The NFU made the complaint after the programme broadcast last November and escalated it to Ofcom when the BBC failed to provide a timely response.
NFU President Minette Batters said: “Today’s result, while a long time coming, provides true vindication on the points we made about what we believed to be lack of impartiality in this programme. British farmers are rightly proud of the work they do to rear quality livestock and care for the environment, and they were angry and hurt by the false impression of UK livestock farming the programme created for the viewer at home.
“In Britain we have some of the most climate-friendly systems of food production in the world. Emissions from UK beef production are already half that of the global average and our farmers are working to become net zero by 2040.
“UK grass-based systems are incomparable with the intensive feedlot style systems shown on the programme, and it is fantastic to see that being recognised today.”
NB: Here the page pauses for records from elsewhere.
-- ==== Sys2Proof/Machine/ControlSpace.lean ====
section
/-! DEFINITION. The control space (R411 to R417, R422, R423): its registers word by word, their modes, reads and writes. -/

namespace Sys2Proof.Machine

/-! ## Regions (R411) -/

def ctlTop : Nat := Config.ctlBase + 0x10000000

def inCtl (pa : Nat) : Bool := decide (Config.ctlBase ≤ pa) && decide (pa < ctlTop)

/-- Regions of the control space, with the offset inside each. -/
inductive Region
  | caps (o : Nat)
  | inval (o : Nat)
  | queue (o : Nat)
  | fabric (o : Nat)
  | hartKey (h : Nat)
  | keyPort (o : Nat)
  | telemetry (o : Nat)
  | hartFault (h o : Nat)
  | launchEnd
  | ceop (core pos o : Nat)
  | loupe (u o : Nat)
  deriving DecidableEq, Repr

/-- R412: listed words of the fabric region. -/
def fabricWord (o : Nat) : Bool :=
  [0, 4, 8, 0x10, 0x14, 0x18, 0x1C].contains o || (0x100 ≤ o && o < 0x160) || (0x1000 ≤ o && o < 0x81000)

def telemetryWord (o : Nat) : Bool := [0, 4, 8, 0xC, 0x10, 0x14, 0x18, 0x20, 0x24, 0x28].contains o

/-- The listed word at offset `off`, a multiple of 4; none where no register stands. -/
def regionOf (off : Nat) : Option Region :=
  let at' (b n : Nat) : Bool := decide (b ≤ off) && decide (off < b + n)
  if off % 4 != 0 then none
  else if at' 0 80 then some (.caps off)
  else if at' 0x100000 16 then some (.inval (off - 0x100000))
  else if at' 0x200000 128 then some (.queue (off - 0x200000))
  else if at' 0x300000 0x81000 then (if fabricWord (off - 0x300000) then some (.fabric (off - 0x300000)) else none)
  else if at' 0x400000 64 then some (.hartKey ((off - 0x400000) / 4))
  else if off = 0x500000 || at' 0x500040 0xC0 then some (.keyPort (off - 0x500000))
  else if at' 0x600000 0x2C then (if telemetryWord (off - 0x600000) then some (.telemetry (off - 0x600000)) else none)
  else if at' 0x700000 256 then some (.hartFault ((off - 0x700000) / 16) ((off - 0x700000) % 16))
  else if off = 0x800000 then some .launchEnd
  else if at' 0x1000000 (672 * 0x10000) then
    let o := off - 0x1000000
    if o % 0x10000 < 0x200 && [0, 8, 12, 16].contains (o % 32) then some (.ceop (o / 0x10000) (o % 0x10000 / 32) (o % 32)) else none
  else if at' 0x4000000 0x2000 then
    (if (off - 0x4000000) % 0x100 < 0x50 then some (.loupe ((off - 0x4000000) / 0x100) ((off - 0x4000000) % 0x100)) else none)
  else none

/-- R411: the region is reached from the mode. -/
def Region.reached (m : HartMode) (r : Region) : Bool :=
  match m with
  | .user => false
  | .launch => true
  | .machine => (match r with
    | .keyPort _ => false
    | _ => true)
  | .supervisor => (match r with
    | .caps _ => true
    | .inval _ => true
    | .queue _ => true
    | .launchEnd => true
    | .loupe _ _ => true
    | _ => false)

/-! ## The capability list (R415, R416) -/

def Grade.layers : Grade → Nat
  | .sa4 => 4
  | .sa2 => 2

/-- Header of an entry: ID, version 1, length in 8-byte units, NEXT. -/
def capHeader (id len next : Nat) : List Byte := bytesOfNat 2 id ++ bytesOfNat 1 1 ++ bytesOfNat 1 len ++ bytesOfNat 4 next

/-- DESIGN CHOICE (log 19), unsafe: the four entries, in the order of their IDs. -/
def capList : List Byte :=
  let k := Grade.layers Config.grade
  capHeader 1 4 32 ++ bytesOfNat 2 2 ++ bytesOfNat 2 336 ++ bytesOfNat 2 k ++ bytesOfNat 2 256 ++ bytesOfNat 4 (4096 * k)
    ++ bytesOfNat 4 (2048 * k) ++ bytesOfNat 4 576 ++ bytesOfNat 2 1500 ++ bytesOfNat 2 16
    ++ capHeader 2 2 48 ++ bytesOfNat 2 18 ++ bytesOfNat 2 768 ++ bytesOfNat 2 4096 ++ bytesOfNat 2 0
    ++ capHeader 3 2 64 ++ bytesOfNat 2 32 ++ bytesOfNat 2 16 ++ bytesOfNat 2 6 ++ bytesOfNat 2 0
    ++ capHeader 4 2 0 ++ bytesOfW Config.svn ++ bytesOfNat 2 Config.mregs ++ bytesOfNat 2 0

/-! ## Reads -/

def wordAt (bs : List Byte) (o : Nat) : Word := wOf (fieldOf bs o 4)

/-- R301. -/
def ceopWord (s : State) (core pos o : Nat) : Word :=
  match findOp s core pos with
  | none => 0
  | some x =>
    if o = 0 then wOf (x.state + (if x.fail then 4 else 0) + 0x10 * x.err + 0x1000 * x.slot + 0x10000 * x.ctx)
    else if o = 8 then wOf x.nextSeen
    else if o = 12 then wOf (x.nextSeen / 0x100000000 % 256)
    else wOf x.cnt

/-- R422. -/
def HartFault.bytes (r : HartFault) : List Byte :=
  bytesOfD r.addr ++ [r.cause] ++ bytesOfNat 1 ((if r.v then 1 else 0) + (if r.st then 2 else 0) + (if r.ovf then 4 else 0))
    ++ List.replicate 6 0

/-- R412: SELF. -/
def selfWord (s : State) : Word := wOf (s.fab.selfIdx.toNat + 0x10000 * s.fab.selfInc.toNat)

def fabricRead (s : State) (o : Nat) : Word :=
  if o = 0 then wOf s.fab.tlog
  else if o = 4 then wOf s.fab.prism
  else if o = 8 then selfWord s
  else if o = 0x10 then loW s.fab.iflBase
  else if o = 0x14 then hiW s.fab.iflBase
  else if o = 0x18 then s.fab.iflHead
  else if o = 0x1C then s.fab.iflDrop
  else if o < 0x1000 then wOf (natOfBytes (Mem.load s.fab.member (o - 0x100) 4))
  else wOf (natOfBytes (Mem.load s.fab.groups (o - 0x1000) 4))

/-- R414. -/
def telemetryRead (s : State) (o : Nat) : Word :=
  let c := s.ctl
  if o = 0 then c.pwr
  else if o = 4 then c.temp0.zeroExtend 32
  else if o = 8 then c.temp1.zeroExtend 32
  else if o = 0xC then c.clk.zeroExtend 32
  else if o = 0x10 then c.pcap.zeroExtend 32
  else if o = 0x14 then wOf ((if c.capOn then 1 else 0) + (if c.tripOn then 2 else 0))
  else if o = 0x18 then 0x0690
  else if o = 0x20 then s.mem.ceHbm
  else if o = 0x24 then c.ceSram
  else c.ueCnt

/-- R417. -/
def loupeRead (l : Loupe) (o : Nat) : Word :=
  if o = 0 then l.ctl
  else if o = 4 then l.min
  else if o = 8 then l.max
  else if o = 12 then l.cnt
  else l.bins.getD ((o - 0x10) / 4) 0

def getHart (s : State) (h : Nat) : Hart := s.ctl.harts.getD h Hart.zero
def setHart (s : State) (h : Nat) (x : Hart) : State := { s with ctl := { s.ctl with harts := s.ctl.harts.set h x } }

/-- The value of a listed word. -/
def regionRead (s : State) (r : Region) : Word :=
  match r with
  | .caps o => wordAt capList o
  | .inval o => if o = 0 then s.xl.invCtl else if o = 8 then loW s.xl.invVa else if o = 12 then hiW s.xl.invVa else 0
  | .queue o => let v := s.ctl.queues.getD (o / 8) 0; if o % 8 = 0 then loW v else hiW v
  | .fabric o => fabricRead s o
  | .hartKey h => (getHart s h).keyReg
  | .keyPort o => if o = 0 then s.ctl.kcmd else if o < 0x80 then 0 else wordAt s.ctl.krcpt (o - 0x80)
  | .telemetry o => telemetryRead s o
  | .hartFault h o => wordAt (getHart s h).fault.bytes o
  | .launchEnd => s.ctl.launchEnd
  | .ceop c p o => ceopWord s c p o
  | .loupe u o => loupeRead (s.ctl.loupe.getD u Loupe.zero) o

/-! ## Writes -/

/-- R379: TLOG. -/
def writeTlog (s : State) (v : Word) : State :=
  let n := v.toNat % 32
  if 16 ≤ n ∧ n ≤ 28 then { s with fab := { s.fab with tlog := n } } else s

/-- R379: SIZE. -/
def writePrism (s : State) (v : Word) : State :=
  let n := v.toNat % 128
  if n ≤ 64 then { s with fab := { s.fab with prism := n } } else s

/-- R414: PCAP, held within its limits. -/
def writePcap (s : State) (v : Word) : State :=
  { s with ctl := { s.ctl with pcap := BitVec.ofNat 16 (Nat.max 600 (Nat.min 3600 (v.toNat % 65536))) } }

/-- One half of a 64-bit register. -/
def halfSet (d : DWord) (hi : Bool) (v : Word) : DWord := if hi then pairD (loW d) v else pairD v (hiW d)

/-- R413: KCMD. A reserved OP ends its command at once. -/
def writeKcmd (s : State) (v : Word) : State :=
  if s.ctl.kcmd.getLsbD 0 then s
  else
    let s1 := { s with ctl := { s.ctl with kcmd := (v &&& 0xFFF7) ||| (s.ctl.kcmd &&& 0x00FF0000) } }
    if v.getLsbD 0 && (s1.ctl.kcmdOp == 0 || s1.ctl.kcmdOp == 3) then endKcmd s1 3 else s1

/-- R412: the bits of a GROUP entry's word that hold a value; the others read zero. -/
def groupMask (o : Nat) : Word := if o = 0 then 0xFFFF0001 else if o < 32 then 0 else 0xFFFFFFFF

def fabricWrite (s : State) (o : Nat) (v : Word) : State :=
  if o = 0 then writeTlog s v
  else if o = 4 then writePrism s v
  else if o = 0x10 then { s with fab := { s.fab with iflBase := halfSet s.fab.iflBase false (v &&& 0xFFFFE000) } }
  else if o = 0x14 then { s with fab := { s.fab with iflBase := halfSet s.fab.iflBase true v } }
  else if o < 0x100 then s
  else if o < 0x1000 then { s with fab := { s.fab with member := Mem.store s.fab.member (o - 0x100) (bytesOfW v) } }
  else { s with fab := { s.fab with groups := Mem.store s.fab.groups (o - 0x1000) (bytesOfW (v &&& groupMask (o % 128))) } }

def telemetryWrite (s : State) (o : Nat) (v : Word) : State :=
  if o = 0x10 then writePcap s v
  else if o = 0x20 then { s with mem := { s.mem with ceHbm := v } }
  else if o = 0x24 then { s with ctl := { s.ctl with ceSram := v } }
  else if o = 0x28 then { s with ctl := { s.ctl with ueCnt := v } }
  else s

/-- R417: CLR. -/
def Loupe.cleared (l : Loupe) : Loupe := { l with min := 0xFFFFFFFF, max := 0, cnt := 0, bins := List.replicate 16 0 }

def loupeWrite (s : State) (u o : Nat) (v : Word) : State :=
  if o != 0 then s
  else
    let l := s.ctl.loupe.getD u Loupe.zero
    let l1 := { l with ctl := v &&& 0x00FFFF03 }
    { s with ctl := { s.ctl with loupe := s.ctl.loupe.set u (if v.getLsbD 2 then l1.cleared else l1) } }

/-- R422: V and OVF are cleared by writing 1. -/
def hartFaultWrite (s : State) (h o : Nat) (v : Word) : State :=
  if o != 8 then s
  else
    let x := getHart s h
    setHart s h { x with fault := { x.fault with v := x.fault.v && !v.getLsbD 8, ovf := x.fault.ovf && !v.getLsbD 10 } }

/-- A write of a listed word; fields that software cannot write keep their values (R6). DESIGN CHOICE (log 47): R231 discards a write of
the control register while GO is 1 and says nothing of the address register, so its value changes, and the invalidation that runs is
then of the range that it names. -/
def regionWrite (s : State) (r : Region) (v : Word) : State :=
  match r with
  | .caps _ => s
  | .inval o =>
    if o = 0 then writeInv s v
    else if o = 8 then { s with xl := { s.xl with invVa := halfSet s.xl.invVa false (v &&& 0xFFFF0000) } }
    else if o = 12 then { s with xl := { s.xl with invVa := halfSet s.xl.invVa true (v &&& 0x00FFFFFF) } }
    else s
  | .queue o => { s with ctl := { s.ctl with queues := s.ctl.queues.set (o / 8) (halfSet (s.ctl.queues.getD (o / 8) 0) (o % 8 != 0) v) } }
  | .fabric o => fabricWrite s o v
  | .hartKey h => setHart s h { getHart s h with keyReg := v &&& 0xFFF }
  | .keyPort o =>
    if o = 0 then writeKcmd s v
    else if o < 0x80 then
      { s with ctl := { s.ctl with kdata := s.ctl.kdata.take (o - 0x40) ++ bytesOfW v ++ s.ctl.kdata.drop (o - 0x3C) } }
    else s
  | .telemetry o => telemetryWrite s o v
  | .hartFault h o => hartFaultWrite s h o v
  | .launchEnd => writeLaunchEnd s v
  | .ceop _ _ _ => s
  | .loupe u o => loupeWrite s u o v

/-! ## Accesses (R411) -/

/-- The listed words that an access of `size` bytes at `off` covers; none where it faults. -/
def ctlWords (m : HartMode) (off size : Nat) : Option (List Region) :=
  let word (o : Nat) : Option Region := (regionOf o).bind fun r => if r.reached m then some r else none
  if size = 4 && off % 4 = 0 then (word off).map fun r => [r]
  else if size = 8 && off % 8 = 0 then (word off).bind fun a => (word (off + 4)).map fun b => [a, b]
  else none

/-- The value of the covered words, the lower address first. -/
def ctlRead (s : State) (rs : List Region) : DWord := dwOf (natOfBytes (bytesOf (rs.map (regionRead s))))

/-- One indivisible write of the covered words, the lower address first. -/
def ctlWrite (s : State) (v : DWord) : List Region → State
  | [] => s
  | r :: rest => ctlWrite (regionWrite s r (loW v)) (v >>> 32) rest

end Sys2Proof.Machine
end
NFU director of communications Fran Barnes said: “It was clear when the programme was broadcast that it fell short of the BBC’s guidelines concerning impartiality. We believed at the time that the programme was created to push a specific viewpoint.
“It has also been incredibly frustrating that it has taken 10 months for the BBC to acknowledge this and to apologise, and that we have had to escalate this complaint to Ofcom in the absence of a timely response from the BBC.
“While we acknowledge the apology, we would like the BBC to go further and commit to redressing the balance in future programming to ensure this doesn’t happen again.
“All farmers want is fair coverage of food and farming and an end to the demonisation of some sectors of productive agriculture, particularly livestock.”
The BBC ruled that viewers only received ‘a partial analysis of the impact of livestock farming on the global environment and biodiversity, based almost exclusively on intensive farming methods’ and that ‘the relative environmental impact of non-intensive systems of livestock farming was an important consideration for viewers when assessing the environmental impact of meat production globally, and when considering what the invitation to reduce or eliminate meat consumption might mean in the UK context.’